DATA UNDER STUDY: Begin

/-! ## Devices -/

/-- A read of the picture unit's status register, at any of its mirrors: the blank flag in bit 7, the sprite flags in bits
6 and 5; it clears the blank flag and the write toggle. The sprite flags are the ones last reset or read until a dot is
worked; after that they are free (log 17). -/
def Obligations.PictureStatusRead : Prop :=
  ∀ (s : State) (a : Word), 0x2000 ≤ a.toNat → a.toNat < 0x4000 → a.toNat % 8 = 2 →
    let r := busRead a s
    r.1.getLsbD 7 = s.ppu.blank ∧ r.1.getLsbD 6 = r.2.ppu.sprite0 ∧ r.1.getLsbD 5 = r.2.ppu.overflow ∧
    r.2 = { s with
            ppu := { s.ppu with
              blank := false, toggle := false, sprite0 := r.2.ppu.sprite0, overflow := r.2.ppu.overflow
              spritesKnown := true }
            draws := s.draws + 1 } ∧
    (s.ppu.spritesKnown = true → r.2.ppu.sprite0 = s.ppu.sprite0 ∧ r.2.ppu.overflow = s.ppu.overflow) ∧
    s.ppu.tick.spritesKnown = false ∧ s.ppu.resetUnit.spritesKnown = true

/-- Writes to the picture unit's control, mask, OAM address, scroll and address registers, at any mirror: the first and
the second byte of the last two by the write toggle, which every such write flips. The data ports: `$2004` reads and writes
the OAM byte at the OAM address, which a write moves on (log 18); `$2007` reads and writes a cell of the picture unit's
own space, a read below the palette through the one-byte buffer; which cell is free (log 19), and a palette entry is a
byte (log 36). -/
def Obligations.PictureRegisterWrites : Prop :=
  ∀ (s : State) (a : Word) (v : Byte), 0x2000 ≤ a.toNat → a.toNat < 0x4000 →
    let t := busWrite a v s
    let u := t.ppu
    let r := busRead a s
    (a.toNat % 8 = 0 → u = { s.ppu with ctrl := v }) ∧
    (a.toNat % 8 = 1 → u = { s.ppu with mask := v }) ∧
    (a.toNat % 8 = 3 → u = { s.ppu with oamAddr := v }) ∧
    (a.toNat % 8 = 5 → s.ppu.toggle = false → u = { s.ppu with scroll1 := v, toggle := true }) ∧
    (a.toNat % 8 = 5 → s.ppu.toggle = true → u = { s.ppu with scroll2 := v, toggle := false }) ∧
    (a.toNat % 8 = 6 → s.ppu.toggle = false → u = { s.ppu with addr1 := v, toggle := true }) ∧
    (a.toNat % 8 = 6 → s.ppu.toggle = true → u = { s.ppu with addr2 := v, toggle := false }) ∧
    (a.toNat % 8 ≠ 7 → t = { s with ppu := u }) ∧
    (a.toNat % 8 = 4 → u = { s.ppu with oam := u.oam, oamAddr := s.ppu.oamAddr + 1 } ∧
      (s.wf = true → ∀ i : Byte, u.oam.get i.toNat = if i = s.ppu.oamAddr then v else s.ppu.oam.get i.toNat) ∧
      r = (s.ppu.oam.get s.ppu.oamAddr.toNat, s)) ∧
    (a.toNat % 8 = 7 → match Config.ppuTarget s.draws with
      | .nametable i =>
        t = { s with ppu := { s.ppu with nametable := u.nametable }, draws := s.draws + 1 } ∧
        (s.wf = true → ∀ j : BitVec 12,
          u.nametable.get j.toNat = if j = i then v else s.ppu.nametable.get j.toNat) ∧
        r = (s.ppu.readBuffer,
          { s with ppu := { s.ppu with readBuffer := s.ppu.nametable.get i.toNat }, draws := s.draws + 1 })
      | .palette i =>
        t = { s with ppu := { s.ppu with palette := u.palette }, draws := s.draws + 1 } ∧
        (s.wf = true → ∀ j : BitVec 5, u.palette.get j.toNat = if j = i then v else s.ppu.palette.get j.toNat) ∧
        r.1 = s.ppu.palette.get i.toNat ∧
        r.2 = { s with ppu := { s.ppu with readBuffer := r.2.ppu.readBuffer }, draws := s.draws + 1 }
      | .graphics off =>
        t = { s with cart := { s.cart with chr := t.cart.chr }, draws := s.draws + 1 } ∧
        (0 < s.cart.chrBanks → t.cart.chr = s.cart.chr) ∧
        (s.wf = true → s.cart.chrBanks = 0 → ∀ n,
          t.cart.chr.get n = if n = s.cart.chrOffset off then v else s.cart.chr.get n) ∧
        r = (s.ppu.readBuffer,
          { s with ppu := { s.ppu with readBuffer := s.cart.chr.get (s.cart.chrOffset off) }, draws := s.draws + 1 }))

DATA UNDER STUDY: End

> [YOUR INSTRUCTIONS]
Each line from the start of the records through the line holding "let t := busWrite a v s" must be returned exactly; nothing else belongs in the answer.

> [RESPONSE BELOW]
/-! ## Devices -/

/-- A read of the picture unit's status register, at any of its mirrors: the blank flag in bit 7, the sprite flags in bits
6 and 5; it clears the blank flag and the write toggle. The sprite flags are the ones last reset or read until a dot is
worked; after that they are free (log 17). -/
def Obligations.PictureStatusRead : Prop :=
  ∀ (s : State) (a : Word), 0x2000 ≤ a.toNat → a.toNat < 0x4000 → a.toNat % 8 = 2 →
    let r := busRead a s
    r.1.getLsbD 7 = s.ppu.blank ∧ r.1.getLsbD 6 = r.2.ppu.sprite0 ∧ r.1.getLsbD 5 = r.2.ppu.overflow ∧
    r.2 = { s with
            ppu := { s.ppu with
              blank := false, toggle := false, sprite0 := r.2.ppu.sprite0, overflow := r.2.ppu.overflow
              spritesKnown := true }
            draws := s.draws + 1 } ∧
    (s.ppu.spritesKnown = true → r.2.ppu.sprite0 = s.ppu.sprite0 ∧ r.2.ppu.overflow = s.ppu.overflow) ∧
    s.ppu.tick.spritesKnown = false ∧ s.ppu.resetUnit.spritesKnown = true

/-- Writes to the picture unit's control, mask, OAM address, scroll and address registers, at any mirror: the first and
the second byte of the last two by the write toggle, which every such write flips. The data ports: `$2004` reads and writes
the OAM byte at the OAM address, which a write moves on (log 18); `$2007` reads and writes a cell of the picture unit's
own space, a read below the palette through the one-byte buffer; which cell is free (log 19), and a palette entry is a
byte (log 36). -/
def Obligations.PictureRegisterWrites : Prop :=
  ∀ (s : State) (a : Word) (v : Byte), 0x2000 ≤ a.toNat → a.toNat < 0x4000 →
    let t := busWrite a v s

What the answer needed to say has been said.